### Directions for this task
The entries are to be repeated in full, without any change.

### Data

-- ==== Sys2Proof/Machine/Dispatch.lean ====
section
/-! DEFINITION. One arm per instruction. -/

namespace Sys2Proof.Machine

def exec (i : Instr) (s : State) : Host.Outcome State Fault Refusal :=
  match i with
  | .sessionReset => Sys2Proof.Machine.execSessionReset s
  | .cmdBuild => Sys2Proof.Machine.execCmdBuild s
  | .cmdParse => Sys2Proof.Machine.execCmdParse s
  | .cmdBtr => Sys2Proof.Machine.execCmdBtr s
  | .cmdPreset => Sys2Proof.Machine.execCmdPreset s
  | .cmdSetbtr => Sys2Proof.Machine.execCmdSetbtr s
  | .cmdGetsn => Sys2Proof.Machine.execCmdGetsn s
  | .cmdGetdevid => Sys2Proof.Machine.execCmdGetdevid s
  | .cmdSendSync => Sys2Proof.Machine.execCmdSendSync s
  | .cmdSendAwait => Sys2Proof.Machine.execCmdSendAwait s
  | .cmdSendAsync => Sys2Proof.Machine.execCmdSendAsync s
  | .encFrame => Sys2Proof.Machine.execEncFrame s
  | .decMessage => Sys2Proof.Machine.execDecMessage s
  | .tssSet => Sys2Proof.Machine.execTssSet s
  | .tssUpdate => Sys2Proof.Machine.execTssUpdate s
  | .tssCompute => Sys2Proof.Machine.execTssCompute s
  | .besProcess => Sys2Proof.Machine.execBesProcess s
  | .recDataStd ts rtr len => Sys2Proof.Machine.execRecDataStd ts rtr len s
  | .recDataExt ts rtr len => Sys2Proof.Machine.execRecDataExt ts rtr len s
  | .recIntError ts _ len => Sys2Proof.Machine.execRecIntError ts len s
  | .recIntAnalog ts _ len => Sys2Proof.Machine.execRecIntAnalog ts len s
  | .recIntBusload ts _ len => Sys2Proof.Machine.execRecIntBusload ts len s
  | .recIntTs ts _ len => Sys2Proof.Machine.execRecIntTs ts len s
  | .recIntBusevt ts _ len => Sys2Proof.Machine.execRecIntBusevt ts len s
  | .recIntUnknown f ts _ len => Sys2Proof.Machine.execRecIntUnknown f ts len s
  | .devcmdSetBitrate => Sys2Proof.Machine.execDevcmdSetBitrate s
  | .devcmdGetSerial => Sys2Proof.Machine.execDevcmdGetSerial s
  | .devcmdGetDevid => Sys2Proof.Machine.execDevcmdGetDevid s

end Sys2Proof.Machine
end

### Answer to this exercise
-- ==== Sys2Proof/Machine/Dispatch.lean ====
section
/-! DEFINITION. One arm per instruction. -/

namespace Sys2Proof.Machine

def exec (i : Instr) (s : State) : Host.Outcome State Fault Refusal :=
  match i with
  | .sessionReset => Sys2Proof.Machine.execSessionReset s
  | .cmdBuild => Sys2Proof.Machine.execCmdBuild s
  | .cmdParse => Sys2Proof.Machine.execCmdParse s
  | .cmdBtr => Sys2Proof.Machine.execCmdBtr s
  | .cmdPreset => Sys2Proof.Machine.execCmdPreset s
  | .cmdSetbtr => Sys2Proof.Machine.execCmdSetbtr s
  | .cmdGetsn => Sys2Proof.Machine.execCmdGetsn s
  | .cmdGetdevid => Sys2Proof.Machine.execCmdGetdevid s
  | .cmdSendSync => Sys2Proof.Machine.execCmdSendSync s
  | .cmdSendAwait => Sys2Proof.Machine.execCmdSendAwait s
  | .cmdSendAsync => Sys2Proof.Machine.execCmdSendAsync s
  | .encFrame => Sys2Proof.Machine.execEncFrame s
  | .decMessage => Sys2Proof.Machine.execDecMessage s
  | .tssSet => Sys2Proof.Machine.execTssSet s
  | .tssUpdate => Sys2Proof.Machine.execTssUpdate s
  | .tssCompute => Sys2Proof.Machine.execTssCompute s
  | .besProcess => Sys2Proof.Machine.execBesProcess s
  | .recDataStd ts rtr len => Sys2Proof.Machine.execRecDataStd ts rtr len s
  | .recDataExt ts rtr len => Sys2Proof.Machine.execRecDataExt ts rtr len s
  | .recIntError ts _ len => Sys2Proof.Machine.execRecIntError ts len s
  | .recIntAnalog ts _ len => Sys2Proof.Machine.execRecIntAnalog ts len s
  | .recIntBusload ts _ len => Sys2Proof.Machine.execRecIntBusload ts len s
  | .recIntTs ts _ len => Sys2Proof.Machine.execRecIntTs ts len s
  | .recIntBusevt ts _ len => Sys2Proof.Machine.execRecIntBusevt ts len s
  | .recIntUnknown f ts _ len => Sys2Proof.Machine.execRecIntUnknown f ts len s
  | .devcmdSetBitrate => Sys2Proof.Machine.execDevcmdSetBitrate s
  | .devcmdGetSerial => Sys2Proof.Machine.execDevcmdGetSerial s
  | .devcmdGetDevid => Sys2Proof.Machine.execDevcmdGetDevid s

end Sys2Proof.Machine
end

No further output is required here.